How To Create A Virtual Hearth In Troubled Times

During this pandemic, brands have an opportunity to build future loyalty by being helpful. As anxiety remains high, curating content can be a way for brands to show that they get what people are going through, and to demonstrate cultural savvy.

Brands can create a virtual hearth by providing or helping people find content they’re interested in, facilitating escape, creating a sense of community, or offering a feeling of purposefulness. In our new normal, there is more content than ever (from new streaming services to free virtual performances and classes), which can be overwhelming.

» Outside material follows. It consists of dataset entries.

/-- Settles O27: the lowest free number, and the target of the record. -/
theorem keyDownCreatesTalk : Obligations.KeyDownCreatesTalk := by
  intro s args k n own hmode hown hlength hk hn hlow
  have hexec : exec (.keyDown args) s = .next ((s.createTalk n (OutTalk.fresh k.source k.target k.cls k.intr .panel
      s.clock.now)).respond 0x02 .done .none [word n.val]) := by
    show Host.Outcome.next (s.configuredCommand codeKeyDown 7 args _) = _
    rw [State.configuredCommand_of_configured hmode hlength, hk]
    dsimp only
    rw [State.freeTalk_eq_some hn hlow]
    rfl
  rw [OutTalk.fresh_eq] at hexec
  generalize hx : (⟨k.source, k.target, k.cls, k.intr, .panel, [], 0, .pending, s.clock.now, false, s.clock.now + 1228800,
    false⟩ : OutTalk) = x at hexec
  obtain ⟨⟨y, hy, hstanding⟩, hevents⟩ := s.createTalk_spec n x
  obtain ⟨hsource, htarget, hcls, hintr, horigin, hcreated, hdue⟩ := OutTalk.fields_of_standing hstanding
  have answered : ∀ {u : State}, s.createTalk n x = u → exec (.keyDown args) s =
      .next (u.respond 0x02 .done .none [word n.val]) := fun hu => by rw [hexec, hu]
  obtain ⟨hpeer, hself, hall⟩ := State.sendTalk_by_target (s := s.withTalk n x) hown n x
  have hframe := (s.createTalk_talkStep n x).eq_respond 0x02 .done .none [word n.val]
  subst hx
  refine ⟨⟨_, y, hexec, rfl, hy, hsource, htarget, hcls, hintr, horigin, hcreated, hdue, hevents, hframe⟩,
    fun h63 hne => ?_, fun h63 ht => ?_, fun h63 ht => ?_⟩
  · exact answered (hpeer h63 hne)
  · exact answered (hself h63 ht)
  · exact answered (hall h63 ht)

/-- Settles O29: the release of a record by its target. -/
theorem keyUpReleasesTalk : Obligations.KeyUpReleasesTalk := by
  intro s hmode
  have hexec : ∀ n : TalkNo, exec (.keyUp [word n.val]) s = .next ((s.releaseTalk n).respond 0x03 .done .none []) := fun n => by
    have harg : argFin 32 [word n.val] 0 = some n :=
      argFin_of_arg_eq (word_toNat_of_lt (n.isLt.trans (by decide)))
    show Host.Outcome.next (s.configuredCommand codeKeyUp 1 [word n.val] _) = _
    rw [State.configuredCommand_of_configured (args := [word n.val]) (n := 1) hmode rfl, harg]
    rfl
  refine ⟨fun w hw => ?_, fun n => ⟨fun hn => ?_, fun x own hx hown => ⟨?_, hexec n, State.releaseTalk_by_target hx hown⟩⟩⟩
  · have harg : argFin 32 [w] 0 = none := argFin_of_le_arg hw
    show Host.Outcome.next (s.configuredCommand codeKeyUp 1 [w] _) = _
    rw [State.configuredCommand_of_configured (args := [w]) (n := 1) hmode rfl, harg]
    rfl
  · rw [hexec, State.releaseTalk_of_none hn]
  · obtain ⟨hfree, q, su, hevents⟩ := State.releaseTalk_spec hx
    exact ⟨_, q, su, hexec n, hfree, rfl, hevents, (s.releaseTalk_talkStep n).eq_respond 0x03 .done .none []⟩

/-- Settles O32: the TALK sent again, and the record that nothing has answered. -/
theorem outTalkTimersAct : Obligations.OutTalkTimersAct := by
  intro s n x own hx hown
  have hdue : x.created + Config.ms 150 = x.created + 3686400 := congrArg (x.created + ·) ms_150
  have hrefresh := State.exec_refreshTimer hx
  generalize hy : ({ x with refreshDue := x.refreshDue + 1228800 } : OutTalk) = y at hrefresh
  obtain ⟨hpeer, hself, hall⟩ := State.sendTalk_by_target (s := (s.reach x.refreshDue).setOut n (some y)) hown n y
  refine ⟨?_, ⟨fun h63 hne => ?_, fun h63 ht => ?_, fun h63 ht => ?_⟩, fun hran hempty hheard => ?_, fun hran hsome => ?_⟩
  · obtain ⟨z, hz, hstanding⟩ := (State.sendTalk_tablesStep ((s.reach x.refreshDue).setOut n (some y)) n y).toArbStep.exists_standing
      (State.setOut_outTalks_self ..)
    obtain ⟨hsource, htarget, hcls, hintr, horigin, hcreated, hagain⟩ := OutTalk.fields_of_standing hstanding
    subst hy
    exact ⟨_, z, hrefresh, hz, hagain, hsource, htarget, hcls, hintr, horigin, hcreated,
      (((s.reach x.refreshDue).setOut_talkStep _ _).trans (State.sendTalk_talkStep _ _ _)).eq⟩
  · subst hy
    exact hrefresh.trans (congrArg _ (hpeer h63 hne))
  · subst hy
    exact hrefresh.trans (congrArg _ (hself h63 ht))
  · subst hy
    exact hrefresh.trans (congrArg _ (hall h63 ht))
  · have hsummed : ({ x with answerTimerRan := true } : OutTalk).summed =
        { x with answerTimerRan := true, summary := .unanswered } := by
      rw [OutTalk.summed, hempty, hheard]
      rfl
    have hpending : (x.replies.isEmpty && !x.heard) = true := by rw [hempty, hheard]; rfl
    rw [State.exec_unansweredTimer hx hran hdue, if_pos hpending]
    exact congrArg _ (State.reach_putSummed hsummed)
  · have hanswered : ¬ (x.replies.isEmpty && !x.heard) = true := by
      rw [Bool.and_eq_true, List.isEmpty_iff, Bool.not_eq_true']
      exact fun h => hsome.elim (fun hne => hne h.1) fun hheard => Bool.false_ne_true (h.2.symm.trans hheard)
    rw [State.exec_unansweredTimer hx hran hdue, if_neg hanswered, State.reach_setOut]

end Sys2Proof.Proofs

/-!
SUPPORT. Field words and port timers as equations: what a port hears, moves to and is idled to (R161 to R174).
-/

namespace Sys2Proof.Machine

variable {s u : State} {k : PortNo} {p q : Port}

/-! ### Ports -/

/-- A port whose link silence timer has just been started again (R161). -/
def Port.heardAt (p : Port) (now : Nat) : Port := { p with silenceDue := some (now + 491520) }

theorem State.setPort_setPort (s : State) (k : PortNo) (p q : Port) : (s.setPort k p).setPort k q = s.setPort k q :=
  congrArg (fun v => { s with ports := v }) (Vector.set_set ..)

/-- What any word does first, at a port that is not DISABLED (R161). -/
theorem State.takeWord_of_ne (hp : s.ports[k] = p) (h : p.state ≠ .disabled) (own : State → Port → State) :
    s.takeWord k own = own (s.setPort k (p.heardAt s.clock.now)) (p.heardAt s.clock.now) := by
  unfold State.takeWord
  dsimp only
  rw [hp, if_neg h, ms_20]
  rfl

theorem State.takeWord_of_disabled (hp : s.ports[k] = p) (h : p.state = .disabled) (own : State → Port → State) :
    s.takeWord k own = s := by
  unfold State.takeWord
  dsimp only
  rw [hp]
  exact if_pos h

/-- A port that moves, with its FIELD event (R173). -/
theorem State.movePort_setPort (s : State) (k : PortNo) (p q : Port) (f : PortFault) : (s.setPort k p).movePort k q f =
    { s with
      ports := s.ports.set k q
      events := s.events.push (.field k p.state q.state f q.idResult q.failures q.interval s.audio.blockCounter) } := by
  unfold State.movePort
  rw [State.setPort_setPort, State.setPort_ports, vector_set_getElem_self]
  rfl

theorem State.movePort_of (hp : s.ports[k] = p) (q : Port) (f : PortFault) : s.movePort k q f = { s with
    ports := s.ports.set k q
    events := s.events.push (.field k p.state q.state f q.idResult q.failures q.interval s.audio.blockCounter) } := by
  subst hp
  rfl

theorem State.toIdle_of_not_admitted (h : q.state.admitted = false) (s : State) (k : PortNo) (f : PortFault) :
    s.toIdle k q f = s.movePort k (q.idled f) f := by
  unfold State.toIdle
  dsimp only
  rw [h]
  exact if_neg Bool.false_ne_true

/-- A word that breaks a training or a check (R163, R165). -/
theorem State.breakTraining_setPort (h : p.state.admitted = false) : (s.setPort k p).breakTraining k p = { s with
    ports := s.ports.set k (p.idled .trainBroken)
    events := s.events.push
      (.field k p.state .idle .trainBroken .notVerified p.failures p.interval s.audio.blockCounter) } :=
  (State.toIdle_of_not_admitted h _ k _).trans (s.movePort_setPort k p _ _)

/-! ### Words -/

theorem bits_marker (w : Word) : bits w 28 4 = w.toNat / 268435456 := by
  have hlt := w.isLt
  unfold bits
  omega

theorem fieldCommand_other (k : PortNo) (w : Word) (h : w.toNat / 268435456 < 16)
    (h7 : w.toNat / 268435456 = 0 ∨ 7 ≤ w.toNat / 268435456) :
    fieldCommand k w = .idleWord k ⟨w.toNat / 268435456, h⟩ := by
  unfold fieldCommand
  rw [bits_marker]
  generalize w.toNat / 268435456 = marker at h h7 ⊢
  dsimp only
  split
  case h_7 => exact congrArg _ (Fin.ext (Nat.mod_eq_of_lt h))
  all_goals omega

/-- What a word does at a port that has heard it. -/
theorem State.word_of (hp : s.ports[k] = p) (h : p.state ≠ .disabled) {own : State → Port → State} {t : State}
    (hown : own (s.setPort k (p.heardAt s.clock.now)) (p.heardAt s.clock.now) = t) :
    (Host.Outcome.next (s.takeWord k own) : Host.Outcome State Fault Refusal) = .next t :=
  congrArg _ ((State.takeWord_of_ne hp h own).trans hown)

/-- A word that does nothing more at a port than be heard. -/
theorem State.heard_of (hp : s.ports[k] = p) (h : p.state ≠ .disabled) {own : State → Port → State}
    (hown : own (s.setPort k (p.heardAt s.clock.now)) (p.heardAt s.clock.now) = s.setPort k (p.heardAt s.clock.now)) :
    (Host.Outcome.next (s.takeWord k own) : Host.Outcome State Fault Refusal) =
      .next { s with ports := s.ports.set k (p.heardAt s.clock.now) } := State.word_of hp h hown

/-- A word that breaks a training or a check outside the admitted states. -/
theorem State.broken_of (hp : s.ports[k] = p) (h : p.state ≠ .disabled) (hout : p.state.admitted = false)
    {own : State → Port → State} (hown : own (s.setPort k (p.heardAt s.clock.now)) (p.heardAt s.clock.now) =
      (s.setPort k (p.heardAt s.clock.now)).breakTraining k (p.heardAt s.clock.now)) :
    (Host.Outcome.next (s.takeWord k own) : Host.Outcome State Fault Refusal) = .next { s with
      ports := s.ports.set k ((p.heardAt s.clock.now).idled .trainBroken)
      events := s.events.push
        (.field k p.state .idle .trainBroken .notVerified p.failures p.interval s.audio.blockCounter) } :=
  State.word_of hp h (hown.trans (State.breakTraining_setPort (p := p.heardAt _) hout))

/-! ### Training (R162 to R164) -/

theorem State.startTraining_setPort (s : State) (k : PortNo) (p q : Port) (st : PortState) :
    (s.setPort k p).startTraining k q st = { s with
      ports := s.ports.set k
        { q with state := st, stamps := [s.clock.stampCounter], gapDue := some (s.clock.now + 245760) }
      events := s.events.push (.field k p.state st .none q.idResult q.failures q.interval s.audio.blockCounter) } := by
  rw [State.startTraining, ms_10, State.movePort_setPort]
  rfl

/-- A port with one stamp more (R163). -/
def Port.stamped (p : Port) (c : Clock) : Port :=
  { p with stamps := p.stamps ++ [c.stampCounter], gapDue := some (c.now + 245760) }

theorem State.nextStamp_eq (s : State) (k : PortNo) (p : Port) : s.nextStamp k p =
    if p.stamps.length < 16 then s.setPort k (p.stamped s.clock) else s.completeTraining k (p.stamped s.clock) := by
  rw [State.nextStamp, ms_10]
  by_cases h : p.stamps.length < 16
  · rw [if_pos h]
    exact if_neg (by rw [List.length_append]; exact Nat.not_le.2 (Nat.succ_lt_succ h))
  · rw [if_neg h]
    exact if_pos (by rw [List.length_append]; exact Nat.succ_le_succ (Nat.not_lt.1 h))

/-- A TRAIN word of a training or a retraining. -/
theorem State.exec_nextStamp (hp : s.ports[k] = p) (h : p.state = .training ∨ p.state = .retraining) :
    exec (.trainWord k) s = .next (if p.stamps.length < 16 then
        (s.setPort k (p.heardAt s.clock.now)).setPort k ((p.heardAt s.clock.now).stamped s.clock)
      else (s.setPort k (p.heardAt s.clock.now)).completeTraining k ((p.heardAt s.clock.now).stamped s.clock)) := by
  refine State.word_of hp (by rcases h with h | h <;> rw [h] <;> nofun) ?_
  have hstate : (p.heardAt s.clock.now).state = p.state := rfl
  rw [hstate]
  rcases h with h | h <;> rw [h] <;> exact State.nextStamp_eq ..

theorem trainingFault_ne_none {l : List Stamp} {f : PortFault} (h : trainingFault l = some f) : f ≠ .none := by
  unfold trainingFault at h
  dsimp only at h
  split at h
  · cases h
    nofun
  · split at h
    · cases h
      nofun
    · cases h

/-- The port that a fault idles (R163 to R174). -/
theorem Port.idled_of_ne {f : PortFault} (h : f ≠ .none) (p : Port) : p.idled f = { p with
    state := .idle, idResult := .notVerified, lastFault := f
    stamps := [], codes := [], gapDue := none, codeDue := none, holdoffDue := none
    elastic := [], phaseIn := 0, lastIn := 0, progress := [], completed := Block.silence
    outbound := [], phaseOut := 0, lastOut := 0 } := if_neg h

theorem State.completeTraining_of_fault {f : PortFault} (h : trainingFault p.stamps = some f) :
    s.completeTraining k p = s.toIdle k p f := by
  rw [State.completeTraining, h]

section
variable (h : trainingFault p.stamps = none)
include h

theorem State.completeTraining_of_retraining (hst : p.state = .retraining) : s.completeTraining k p =
    s.movePort k (p.trainedTo (trainedInterval p.stamps)).settle .none := by
  rw [State.completeTraining, h]
  exact if_pos hst

theorem State.completeTraining_of_open (hst : p.state = .training) (ha : p.access = 0) : s.completeTraining k p =
    s.movePort k ({ p.trainedTo (trainedInterval p.stamps) with idResult := .verified, failures := 0 } : Port).settle .none := by
  rw [State.completeTraining, h]
  exact (if_neg (by rw [hst]; nofun)).trans (if_pos ha)

theorem State.completeTraining_of_coded (hst : p.state = .training) (ha : p.access ≠ 0) : s.completeTraining k p =
    s.movePort k { p.trainedTo (trainedInterval p.stamps) with
      state := .checking, codes := [], codeDue := some (s.clock.now + 1228800) } .none := by
  rw [State.completeTraining, h, ms_50]
  exact (if_neg (by rw [hst]; nofun)).trans (if_neg ha)

end

/-! ### The access code (R165 to R167) -/

theorem Port.idled_state (p : Port) (f : PortFault) : (p.idled f).state = .idle := by cases f <;> rfl

theorem Port.idled_idResult (p : Port) (f : PortFault) : (p.idled f).idResult = .notVerified := by cases f <;> rfl

theorem Port.idled_failures (p : Port) (f : PortFault) : (p.idled f).failures = p.failures := by cases f <;> rfl

theorem Port.idled_interval (p : Port) (f : PortFault) : (p.idled f).interval = p.interval := by cases f <;> rfl

/-- Any entry to IDLE from outside the admitted states. -/
theorem State.toIdle_of {f : PortFault} (hp : u.ports[k] = p) (hq : q.state.admitted = false) : u.toIdle k q f = { u with
    ports := u.ports.set k (q.idled f)
    events := u.events.push (.field k p.state .idle f .notVerified q.failures q.interval u.audio.blockCounter) } := by
  rw [State.toIdle_of_not_admitted hq, State.movePort_of hp, Port.idled_state, Port.idled_idResult, Port.idled_failures,
    Port.idled_interval]

/-- A CODE word of a check. -/
theorem State.exec_codeWord {x : Sample} (hp : s.ports[k] = p) (h : p.state = .checking) : exec (.codeWord k x) s =
    .next (if p.codes.length < 2 then (s.setPort k (p.heardAt s.clock.now)).setPort k
        { p.heardAt s.clock.now with codes := p.codes ++ [x.setWidth 16] }
      else (s.setPort k (p.heardAt s.clock.now)).compareCode k
        { p.heardAt s.clock.now with codes := p.codes ++ [x.setWidth 16] }) := by
  refine State.word_of hp (by rw [h]; nofun) ?_
  have hstate : (p.heardAt s.clock.now).state = p.state := rfl
  rw [hstate, h]
  by_cases hlength : p.codes.length < 2
  · rw [if_pos hlength]
    exact if_neg (by rw [List.length_append]; exact Nat.not_le.2 (Nat.succ_lt_succ hlength))
  · rw [if_neg hlength]
    exact if_pos (by rw [List.length_append]; exact Nat.succ_le_succ (Nat.not_lt.1 hlength))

Here are some ways brands can create a virtual hearth:

Escapism with movies and music. The app TV Time points to the popularity of certain themes, including escape (73%), laughter (72%), and comfort (53%), over the last few months.

Movies that offer a “controlled world,” such as those from director Wes Anderson, are prescribed by one Seattle psychotherapist, according to the Wall Street Journal.  “It makes you feel that you’re in a controlled world, not the chaotic one you see when you turn on the news or look at your Twitter feed.”



Similarly, nostalgic playlists that bring people back to a “more stable, comfortable place in their lives” have spiked in popularity, according to Spotify.

Brands could curate a series of movies by mood, or offer a certificate for a free movie rental, tying their brand to peoples’ movie-night habits.

Fill the void with live events. Live events provide a strong sense of connection that is missing right now.

Music, for one, has a long history of spiritual healing and social bonding during times of disease, from Sparta to medieval Italy to the “balcony concerts” of today. Research has linked singing and listening to music to the production of the brain hormone oxytocin, which is also released during face-to-face social interactions.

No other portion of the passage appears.